The idea, said Michel Janson, the assistant bureau chief for the FCC’s Wireless Telecommunications Bureau, is to maximize the new areas served using the money.

Preliminary maps produced for the FCC by wireless carriers shows most of Mississippi is adequately covered by fast mobile service. Areas likely to get most of the money would be in the West or the northern Great Plains.

U.S. Sen. Roger Wicker isn’t buying it, though.

“We think, just based on everyday experience, that we’re one of the states that needs it the most,” the Republican from Tupelo said after a meeting on the subject Thursday in Jackson.

The FCC says local and state government agencies and other groups can challenge its map, by running a speed test on a specified phone that shows no broadband service in an area.
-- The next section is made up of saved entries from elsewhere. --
/-- T-ENC-4. -/
theorem test_encrypt_two_blocks :
    answer (exec (.encrypt (List.replicate 17 0xFF)) keyed) =
      some ⟨.ok, [0xFD, 0x08, 0xB5, 0xE3, 0xD9, 0xBA, 0x94, 0x0A, 0x13, 0x29, 0x5A, 0xC9, 0x0F, 0xAB, 0xA8, 0x4E, 0x58]⟩ := by decide +kernel

/-- T-ENC-3. -/
theorem test_encrypt_empty :
    after (exec (.encrypt []) keyed) = some { keyed with responses := [⟨.ok, []⟩] } := by decide +kernel

/-- T-ENC-7, the last line. -/
theorem test_decrypt_hello : answer (exec (.decrypt [0x6A, 0x92, 0x26, 0x70, 0x49]) keyed) = some ⟨.ok, hello⟩ := by decide +kernel

/-- T-ENC-6. -/
theorem test_decrypt_uninitialized :
    after (exec (.decrypt [0]) State.reset) = some { State.reset with responses := [⟨.notKeyInitialized, []⟩] } := by
  decide +kernel

/-- T-MSG-1. -/
theorem test_encmsg_zero_iv :
    answer (exec (.encmsg (some (List.replicate 8 0)) message) keyed) = some ⟨.ok, cipherText⟩ ∧
    leaves (exec (.encmsg (some (List.replicate 8 0)) message) keyed) =
      some (twoBlocksIn.X, twoBlocksIn.C, twoBlocksIn.b, .V) := by decide +kernel

/-- T-MSG-4. -/
theorem test_encmsg_none :
    answer (exec (.encmsg none message) twoBlocksIn) =
      some ⟨.ok, [0x34, 0xEE, 0xDD, 0x25, 0xE3, 0xAF, 0x0B, 0x96, 0x6A, 0x1E, 0xBB, 0x48, 0x46, 0xA2, 0xBD, 0x43, 0xC4, 0xE5, 0x4F, 0xB4, 0x77]⟩ := by decide +kernel

/-- T-MSG-2. -/
theorem test_decmsg_zero_iv :
    answer (exec (.decmsg (some (List.replicate 8 0)) cipherText) twoBlocksIn) = some ⟨.ok, message⟩ := by decide +kernel

/-- R139: in phase U the phase check comes before the length check (T-MSG-5); in phase K the length check fails. -/
theorem test_decmsg_error_order :
    (answer (exec (.decmsg (some (List.replicate 7 0)) [1]) State.reset)).map Response.status = some .notKeyInitialized ∧
    (answer (exec (.decmsg (some (List.replicate 7 0)) [1]) keyed)).map Response.status = some .invalidIVLength := by
  decide +kernel

/-- A step takes the frame of EXTRACT (T-DEC-7) off the channel and runs it; the rest stays. -/
theorem test_step_extract :
    (after (step { keyed with cmdIn := [0x03, 0x00, 0x00, 0x00, 0x00, 0x00, 0x00, 0x00, 0x12] })).map State.cmdIn = some [0x12] ∧
    answer (step { keyed with cmdIn := [0x03, 0x00, 0x00, 0x00, 0x00, 0x00, 0x00, 0x00, 0x12] }) = some ⟨.ok, [0x02, 0xF7, 0x4A, 0x1C, 0x26, 0x45, 0x6B, 0xF5, 0xEC, 0xD6, 0xA5, 0x36, 0xF0, 0x54, 0x57, 0xB1]⟩ := by decide +kernel

/-- The host's reading of a row: T-DEC-8's header with zero operand bytes, first after reset. -/
theorem test_table_word :
    decodeTableWord 64 0x0000000500000004 = some (.encrypt (List.replicate 5 0)) ∧
    answer (step (State.reset.withFetchWord 64 0x0000000500000004)) = some ⟨.notKeyInitialized, []⟩ := by decide +kernel

/-- The phase, the channels and the number of responses after a result. -/
def channels (r : Result) : Option (Phase × List Byte × List ResetEvent × Nat) :=
  (after r).map fun s => (s.phase, s.cmdIn, s.resets, s.responses.length)

/-- Reset drops a frame of which only a part has arrived; the host goes on with the next bytes (R158). -/
theorem test_reset_while_received :
    channels (step { keyed with cmdIn := [0x03, 0], resets := [⟨0, [0x12]⟩] }) = some (.U, [0x12], [], 0) := by
  decide +kernel

/-- Reset while the whole frame of EXTRACT is executed: no response (R146, R158). -/
theorem test_reset_while_executed :
    channels (step { keyed with cmdIn := [0x03, 0x00, 0x00, 0x00, 0x00, 0x00, 0x00, 0x00], resets := [⟨0, [0x12]⟩, ⟨3, []⟩] }) =
      some (.U, [0x12], [⟨3, []⟩], 0) := by decide +kernel

/-- Reset after one more frame: EXTRACT is answered, and the assertion is due next. -/
theorem test_reset_after_a_frame :
    channels (step { keyed with cmdIn := [0x03, 0x00, 0x00, 0x00, 0x00, 0x00, 0x00, 0x00], resets := [⟨1, [0x12]⟩] }) =
      some (.K, [], [⟨0, [0x12]⟩], 1) := by decide +kernel
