structure Port where
  st : PortState := .down
  pair : Bool := false
  nbrChanged : Bool := false
  lostLanes : BitVec 4 := 0
  replays : Nat := 0
  en : Bool := true
  /-- the port's PLL did not lock at boot: the port stays DOWN (R407) -/
  noPll : Bool := false
  helloSent : Bool := false
  nbr : Neighbour := {}
  txSeq : Nat := 0
  rxSeq : Nat := 0
  /-- routed frames sent and not acknowledged (R381) -/
  retry : List Frame := []
  /-- routed frames waiting for credit or for the link -/
  waiting : List Frame := []
  /-- credits the partner has returned and credits used, per class and lane, since link-up (R380) -/
  creditGot : Vector Nat 8 := Vector.replicate 8 0
  creditUsed : Vector Nat 8 := Vector.replicate 8 0
  /-- credits this port has freed, and freed at the last CREDIT frame -/
  freed : Vector Nat 8 := Vector.replicate 8 0
  freedSent : Vector Nat 8 := Vector.replicate 8 0
  /-- received frames still in the port's buffers, since they wait to be forwarded: the output port, the frame as it waits there, and as it came
  in (R380) -/
  held : List (Nat × Frame × Frame) := []
  /-- frames put on the wire, oldest first -/
  wire : List Frame := []
  lastTx : Nat := 0
  lastHello : Nat := 0
  lastCredit : Nat := 0
  /-- start of the present REALIGN, or of training -/
  since : Nat := 0
  lossFrame : Option Frame := none
  deriving DecidableEq, Repr

/-- One of the four routes of an entry (R387). -/
structure Route where
  valid : Bool := false
  bytes : List Nat := []
  deriving DecidableEq, Repr

structure RouteEntry where
  routes : List Route := []
  deriving DecidableEq, Repr

/-- A remote request without its response (R325, R379). -/
structure RemoteReq where
  tag : Nat
  node : Nat
  addr : Nat
  len : Nat
  isWrite : Bool
  sentAt : Nat
  cmd : CmdId
  /-- the context it was translated in (R322) -/
  ctx : Nat := 0
  mem : Option MemReq
  /-- whose tag the request holds, when it is a slice's (R22, R325) -/
  holder : Option Nat := none
  deriving DecidableEq, Repr

/-- STATE of HELLO and FB_STATE (R385). -/
inductive EngState where
  | unassigned
  | configuring
  | serving
  | draining
  | drained
  | isolated
  deriving DecidableEq, Repr

/-- Fabric state of the engine: node, manager, routes, remote requests. -/
structure Fabric where
  ports : Vector Port 8 := Vector.replicate 8 {}
  assigned : Bool := false
  node : Nat := 0
  mgr : Nat := 0
  st : EngState := .unassigned
  /-- a JOIN has been carried out since the reset (R390) -/
  hasJoined : Bool := false
  /-- the engine has come back from a fence and has not joined again: its JOIN_REQ has REJOIN set (R439) -/
  rejoin : Bool := false
  routes : Sparse RouteEntry := []
  /-- routes marked unusable: destination, index, time (R388) -/
  unusable : List (Nat × Nat × Nat) := []
  remote : List RemoteReq := []
  /-- successor node and image address of a table set for DRAIN (R389) -/
  shards : Sparse (Nat × Nat) := []
  drain : Option CmdId := none
  drainAt : Nat := 0
  /-- the commands accepted before the engine entered DRAINING (R392) -/
  drainFor : List CmdId := []
  /-- table sets still to be handed off by DRAIN, and lines of an image still to be sent (R392) -/
  drainLeft : List Nat := []
  drainOut : List (Nat × List Byte) := []
  /-- the image being sent: its bytes, and the causes that its command had before it -/
  drainCur : Option (Nat × Nat) := none
  /-- what other nodes have answered to the sweeps of sketches, by line (R75, R325) -/
  sweepGot : List (Nat × RemoteAnswer) := []
  /-- halved counters that are still to be sent to other nodes: table, address, bytes (R75, R325) -/
  sweepOuts : List (Nat × Nat × List Byte) := []
  /-- when a port last carried traffic; none while no port has since the reset (R395) -/
  lastUp : Option Nat := none
  lastJoinReq : Nat := 0
  deriving DecidableEq, Repr

/-! ## Boot and power -/

/-- Fuse contents: minimum SVNs, key slot digests and revocations (R402, R403). -/
structure Fuses where
  plinthSvn : Nat := 0
  armSvn : Nat := 0
  keyDigests : List (List Byte) := []
  revoked : BitVec 4 := 0
  debugDigest : List Byte := []
  deriving DecidableEq, Repr

/-- A verified image: its SVN, whether it commits it, its length and digest (R401, R412). -/
structure RunningImage where
  svn : Nat
  commit : Bool
  length : Nat
  digest : List Byte
  deriving DecidableEq, Repr

structure Boot where
  held : Bool := true
  ctlLocked : Bool := false
  coreLocked : Bool := false
  memLocked : Bool := false
  poolReady : Bool := false
  ccReleased : Bool := false
  stage : Nat := 0
  plinthCopyB : Bool := false
  armCopyB : Bool := false
  fail : Nat := 0
  readyUs : Nat := 0
  plinth : Option RunningImage := none
  arm : Option RunningImage := none
  /-- copy A of the image being loaded has failed verification, and its LENGTH -/
  triedA : Bool := false
  /-- read time of the copies B read in place of copies A (R405, R407), in ns -/
  extraNs : Nat := 0
  /-- time of the last change of stage, for the lock bound of R407 -/
  since : Nat := 0
  deriving DecidableEq, Repr

structure Power where
  commanded : Nat := 0
  effective : Nat := 15
  ramping : Bool := false
  hold : Bool := false
  /-- time of the last step, or of the acceptance that started the ramp (R415, R416) -/
  lastStep : Nat := 0
  cmd : Option CmdId := none
  shed : Bool := true
  filtA : Bool := true
  filtB : Bool := true
  rawA : Bool := true
  rawB : Bool := true
  changedA : Nat := 0
  changedB : Nat := 0
  /-- a filtered level has been taken since cold reset -/
  takenA : Bool := false
  takenB : Bool := false
  disagreeSince : Option Nat := none
  discFault : Bool := false
  /-- the present disagreement has reached DISC_US (R418) -/
  discDone : Bool := false
  shortDisagree : Nat := 0
  shedTime : Nat := 0
  releasedAt : Nat := 0
  deriving DecidableEq, Repr

/-! ## Faults, counters, trace, debug -/

/-- An error record written, kept for the joining rule of R425, and its bytes: its slot is rewritten whole (R430). -/
structure ErrJoin where
  code : Nat
  unit : Nat
  index : Nat
  addr : Nat
  time : Nat
  slot : Nat
  count : Nat
  bytes : List Byte := []
  deriving DecidableEq, Repr

structure Errors where
  tail : Nat := 0
  lost : Nat := 0
  overflow : Bool := false
  phase : Bool := true
  joins : List ErrJoin := []
  fenced : Bool := false
  cleanDone : Bool := false
  cleanFailed : Bool := false
  cause : Nat := 0
  fenceTime : Nat := 0
  lostCc : BitVec 4 := 0
  /-- times of the last heartbeat of CC0 to CC3 and of Plinth -/
  beatCc : Vector Nat 4 := Vector.replicate 4 0
  beatPlinth : Nat := 0
  /-- lost cores whose TAKEOVER is awaited: core, declaration time, and the core that takes over -/
  awaiting : List (Nat × Nat × Nat) := []
  irq : BitVec 3 := 0
  deriving DecidableEq, Repr

/-- An open wait of the wait table (R450, R452). Agents are u64 (R453). -/
structure Wait where
  typ : Nat
  start : Nat
  waiter : Nat
  holder : Nat
  object : Nat
  detail : Nat
  deriving DecidableEq, Repr

structure Trace where
  en : Bool := false
  ctx : Nat := 0
  ring : Nat := 0
  /-- held physical address of each 4 KiB of the ring -/
  pages : List Nat := []
  log2 : Nat := 0
  types : Nat := 0
  minNs : Nat := 0
  hangMs : Nat := 0
  graph : Nat := 0
  tail : Nat := 0
  head : Nat := 0
  phase : Bool := true
  lost : Nat := 0
  lossFirst : Nat := 0
  lossLast : Nat := 0
  lossCount : Nat := 0
  waits : List Wait := []
  /-- the wait the watchdog reported last -/
  reported : Option Wait := none
  untrackedAtGraph : Nat := 0
  lastCheck : Nat := 0
  deriving DecidableEq, Repr

structure DebugGate where
  openNow : Bool := false
  scope : Nat := 0
  openings : Nat := 0
  closesAt : Nat := 0
  nonce : Option (BitVec 256) := none
  deriving DecidableEq, Repr

/-- The clocks of the domains of R33 by `Domain.num`: since when each runs, and how many of its cycles the counters hold (R442). -/
structure Clocks where
  start : Vector (Option Nat) 6 := Vector.replicate 6 none
  counted : Vector Nat 6 := Vector.replicate 6 0
  deriving DecidableEq, Repr

/-- A counter capture of a requester (R459). -/
structure Capture where
  time : Nat := 0
  counters : Sparse Nat := []
  /-- whether a capture has been taken -/
  taken : Bool := false
  deriving DecidableEq, Repr

/-- The view a requester has of the window: its read latches and write holds by low-word offset (R11), its capture and its
PC_SEL (R461). -/
structure ReqState where
  latches : Sparse (BitVec 32) := []
  holds : List (Nat × BitVec 32) := []
  capture : Capture := {}
  pcSel : BitVec 32 := 0
  deriving DecidableEq, Repr

/-- A message of the engine on its package port. -/
inductive PkgMsg where
  | busData (r : Requester) (v : BitVec 32)
  | busError (r : Requester)
  | sqNotify (tail : Nat)
  | irq
  | snoopReply (line : Nat) (mask : BitVec 4) (data : Vector Sector 4)
  | register (line : Nat)
  | deregister (line : Nat)
  | ckptRequest (table row image : Nat)
  | cfgRequest (fields data : BitVec 32)
  /-- a write of CTX 0 to a device region (R288, R289) -/
  | deviceWrite (addr : Nat) (bytes : List (BitVec 8))
  deriving DecidableEq, Repr

end Sys2Proof.Machine
end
After pressure from Wicker and other lawmakers, the FCC has agreed to extend the period for challenges through the end of November.

“There’s money there, there’s a bad map, there’s a way to challenge it,” Wicker said. “Now we just need a room full of people from all across the state of Mississippi to help us make this work so we don’t get left out.”
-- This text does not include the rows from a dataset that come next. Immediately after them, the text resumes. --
-- ==== Sys2Proof/Machine/Regs.lean ====
section
/-! DEFINITION. The register file of the control window: reset values, stored fields and the named fields that the engine's
own rules read (R460 to R474 and the layouts they name). -/

namespace Sys2Proof.Machine

/-- Whether `off` is one of `n` registers at `base`, `stride` apart. -/
def regIn (off base stride n : Nat) : Bool :=
  decide (base ≤ off) && decide (off < base + stride * n) && ((off - base) % stride == 0)

/-- The reset value of a stored register, by offset (R460 to R474). -/
def regReset (off : Nat) : BitVec 32 :=
  if off = 0x20004 then 0x1A2B3C4D
  else if off = 0x20008 then 0xF000
  else if off = 0x2000C then 0x1000
  else if regIn off 0x20040 4 16 then 0x0FFF
  else if off = 0x30004 then 0x00C00100
  else if off = 0x40008 then 6
  else if off = 0x40018 then 0x2710
  else if off = 0x80004 then 0x88B5
  else if off = 0x80008 then 0x000A0064
  else if off = 0x90088 then 0x40640400
  else if off = 0xA0100 then 0xF4
  else if off = 0xB0004 then 0x00640064
  else if off = 0xE0008 then 8
  else if off = 0xE0040 then 0x03E80A04
  else if off = 0xE005C then 3
  else if regIn off 0x100C0 0x1000 16 then 0x200
  else 0

/-- The stored value of a register. -/
def State.reg (s : State) (off : Nat) : BitVec 32 := sget (regReset off) s.regs off

/-- A register overwritten: one at its reset value is not listed. -/
def State.setReg (s : State) (off : Nat) (v : BitVec 32) : State := { s with regs := sput (regReset off) s.regs off v }

/-- Bits [hi:lo] of a stored register. -/
def State.regf (s : State) (off hi lo : Nat) : Nat := bitsOf (s.reg off).toNat hi lo

/-- A 64-bit pair of stored registers (R11). -/
def State.reg64 (s : State) (off : Nat) : Nat := (s.reg off).toNat + (s.reg (off + 4)).toNat * 2 ^ 32

/-- Set bits of a status register (W1C bits, R9). -/
def State.orReg (s : State) (off : Nat) (v : BitVec 32) : State := s.setReg off (s.reg off ||| v)

/-! ## Named fields -/

/-- RC_CTL.REPL: 1 is the Ronisk 1 compatibility LFSR, all else tree pseudo-LRU (R280). -/
def State.replLfsr (s : State) : Bool := s.regf 0x20000 1 0 == 1
def State.lfsrSeed (s : State) : BitVec 32 := s.reg 0x20004
def State.mirrorMask (s : State) : Nat := s.regf 0x20008 15 0
def State.classMask (s : State) (n : Nat) : Nat := s.regf (0x20040 + 4 * n) 15 0
def State.patrolNs (s : State) : Nat := s.regf 0x2000C 15 0
/-- QL of R291, in bytes: QL8 above 32 reads as 32. -/
def State.ql (s : State) : Nat := min 32 (s.regf 0x30000 5 0) * 2 ^ 33
def State.wcHighWater (s : State) : Nat := s.regf 0x30004 23 16
def State.wcAgeNs (s : State) : Nat := s.regf 0x30004 11 0
/-- The offset of the regulator register of a bucket (R329). -/
def reguOff (p d : Nat) : Nat := 0x38000 + 16 * p + 4 * d
/-- The regulator register of a bucket as the last refill took it: a write applies from the next refill (R301). -/
def State.regu? (s : State) (p d : Nat) : Nat := (sget (0 : BitVec 32) s.regu (4 * p + d)).toNat
def State.reguEn (s : State) (p d : Nat) : Bool := bitOf (s.regu? p d) 31
def State.reguBorrow (s : State) (p d : Nat) : Bool := bitOf (s.regu? p d) 30
def State.reguBurst (s : State) (p d : Nat) : Nat := bitsOf (s.regu? p d) 29 16
def State.reguRate (s : State) (p d : Nat) : Nat := bitsOf (s.regu? p d) 13 0
def State.sqBase (s : State) : Nat := s.reg64 0x40000
def State.sqEn (s : State) : Bool := bitOf (s.reg 0x40008).toNat 31
def State.sqLog2 (s : State) : Nat := s.regf 0x40008 4 0
def State.sqHead (s : State) : Nat := s.regf 0x40010 15 0
def State.faultTmoUs (s : State) : Nat := s.regf 0x40018 15 0
def State.grantBase (s : State) : Nat := s.reg64 0x40020
def State.etherType (s : State) : Nat := s.regf 0x80004 15 0
def State.isolateMs (s : State) : Nat := s.regf 0x80008 31 16
def State.rtmoUs (s : State) : Nat := s.regf 0x80008 15 0
def State.regPeerEn (s : State) : Bool := bitOf (s.reg 0x80010).toNat 31
def State.regPeer (s : State) : Nat := s.regf 0x80010 13 0
def State.expPresent (s : State) (e : Nat) : Bool := bitOf (s.reg (0x90000 + 4 * e)).toNat 31
def State.expGib (s : State) (e : Nat) : Nat := s.regf (0x90000 + 4 * e) 10 0
def State.countBase (s : State) : Nat := s.reg64 0x90080
def State.hotShift (s : State) : Nat := s.regf 0x90088 31 28
def State.decayMs (s : State) : Nat := s.regf 0x90088 27 16
def State.hotEn (s : State) : Bool := bitOf (s.reg 0x90088).toNat 15
def State.hotThr (s : State) : Nat := s.regf 0x90088 14 0
/-- DISC_US: below 10 reads as 10, above 500 as 500 (R422). -/
def State.discUs (s : State) : Nat := max 10 (min 500 (s.regf 0xB0004 8 0))
def State.holdMs (s : State) : Nat := s.regf 0xB0004 31 16
def State.logBase (s : State) : Nat := s.reg64 0xE0000
def State.logEn (s : State) : Bool := bitOf (s.reg 0xE0008).toNat 31
def State.logLog2 (s : State) : Nat := s.regf 0xE0008 4 0
def State.logHead (s : State) : Nat := s.regf 0xE0010 15 0
def State.restoreMs (s : State) : Nat := s.regf 0xE0040 31 16
/-- Watch intervals, a value outside its range reading as the nearest bound (R441). -/
def State.plinthUs (s : State) : Nat := max 2 (min 18 (s.regf 0xE0040 15 8))
def State.ccUs (s : State) : Nat := max 2 (min 4 (s.regf 0xE0040 7 0))
/-- The firmware region (R410). -/
def fwBase : Nat := Config.fwBase.toNat
def fwBytes : Nat := Config.fwSizeMib.toNat * 2 ^ 20

end Sys2Proof.Machine
end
Wicker, for example, said he would like to get county supervisors, the Mississippi Development Authority and the regional planning and development districts involved.
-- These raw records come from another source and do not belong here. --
-- ==== Sys2Proof/Machine/Cache.lean ====
section
/-! DEFINITION. The row cache: sets, banks and tags (R251 to R254), lookup and replacement (R255, R261 to R263), write attributes
(R265 to R267), mirrors (R273, R274), and the coherent view of memory. -/

namespace Sys2Proof.Machine

/-! ## Sets, banks, tags (R252, R253) -/

/-- The line number of a local address (R252). -/
def lineNo (a : Nat) : Nat := localOf a / 256

/-- The set and the tag of a line number (R252). -/
def tagOf (l : Nat) : Nat := l / 2 ^ 21 % 2 ^ 21
def setOf (l : Nat) : Nat := Nat.xor (l % 2 ^ 21) (tagOf l)

/-- The line number that a set and a tag name (R252). -/
def lineFrom (set tag : Nat) : Nat := tag * 2 ^ 21 + Nat.xor set tag

/-- The bank group of a set (R253). -/
def groupOf (set : Nat) : Nat :=
  Nat.xor (Nat.xor (Nat.xor (bitsOf set 3 0) (bitsOf set 11 8)) (bitsOf set 19 16)) (bit1 (bitOf set 20) * 8)

/-- The bank of a way of a set (R253). -/
def bankOf (set way : Nat) : Nat := 4 * groupOf set + way / 4

/-- The mirror set (R253). -/
def mirrorSet (set : Nat) : Nat := Nat.xor set 0x100000

/-- A way as the state holds it; the default is invalid. -/
def State.way (s : State) (set w : Nat) : Way := sget {} s.rc.ways (16 * set + w)
def State.setWay (s : State) (set w : Nat) (x : Way) : State :=
  { s with rc := { s.rc with ways := sput {} s.rc.ways (16 * set + w) x } }

/-- Whether a way is disabled by map-out (R277). -/
def State.wayOut (s : State) (set w : Nat) : Bool := bitOf s.rc.out.toNat (bankOf set w)

/-- The sixteen ways. -/
def ways16 : List Nat := [0, 1, 2, 3, 4, 5, 6, 7, 8, 9, 10, 11, 12, 13, 14, 15]

/-- A way with SV = 0 and MIR = 0 is invalid (R254); one reserved by a fill is locked, not free. -/
def Way.invalid (x : Way) : Bool := !x.mir && x.sv == 0 && !x.lock

/-- The primary way that holds a line, whatever its class (R255). -/
def State.lookup (s : State) (a : Nat) : Option Nat :=
  let set := setOf (lineNo a)
  ways16.find? fun w =>
    let x := s.way set w
    !x.mir && !x.invalid && x.tag == tagOf (lineNo a)

/-- The way of `m(s)` that mirrors a primary way (R273). -/
def State.mirrorOf (s : State) (set w : Nat) : Option Nat :=
  ways16.find? fun m =>
    let x := s.way (mirrorSet set) m
    x.mir && x.pway == w && x.tag == (s.way set w).tag

/-- Sector data of a way. -/
def Way.sector (x : Way) (k : Nat) : Sector := x.data.getD k 0
def Way.putSector (x : Way) (k : Nat) (d : Sector) : Way := { x with data := x.data.setIfInBounds k d }

/-! ## Replacement (R261 to R263) -/

/-- Point the tree away from the path to leaf `n` (R262). -/
def plruTouch (p n fuel : Nat) : Nat :=
  match fuel with
  | 0 => p
  | fuel + 1 =>
    if n ≤ 1 then p
    else
      let parent := n / 2
      let b := if n = 2 * parent then 1 else 0
      let cleared := p - bit1 (bitOf p (parent - 1)) * 2 ^ (parent - 1)
      plruTouch (cleared + b * 2 ^ (parent - 1)) parent fuel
The room Thursday was mostly empty, though, with only representatives of the Public Service Commission and the Mississippi Farm Bureau attending.

Farm Bureau officials say they’re still figuring out if they will join farm lobbies in other states in challenging local maps. But Northern District Public Service Commissioner Brandon Presley said in a phone interview Friday that he’s ready to go. Presley said he’s collected thousands of complaints in recent years about bad wireless service from constituents through what he calls Zap the Gap .

Presley, a Democrat who represents the northern third of the state, said it’s unfair that rural residents pay for cellphone and data plans but can’t use them because of a lack of coverage. He and his staffers plan to buy the phones specified by the carriers and start making speed tests in areas where they’ve gotten complaints.

Presley said he’ll be headed to an area near Tremont in Itawamba County.

“That area, you can’t find a cellphone signal with a SWAT team or a search warrant,” Presley said.

Wicker and Presley, although members of different parties, both agree that improving cellphone service is a key issue in the rural parts of Mississippi, which is in turn a very rural state.

“This is going to mean better agriculture, better health care,” Wicker said. “People’s lives are going to be saved if we can get this right.”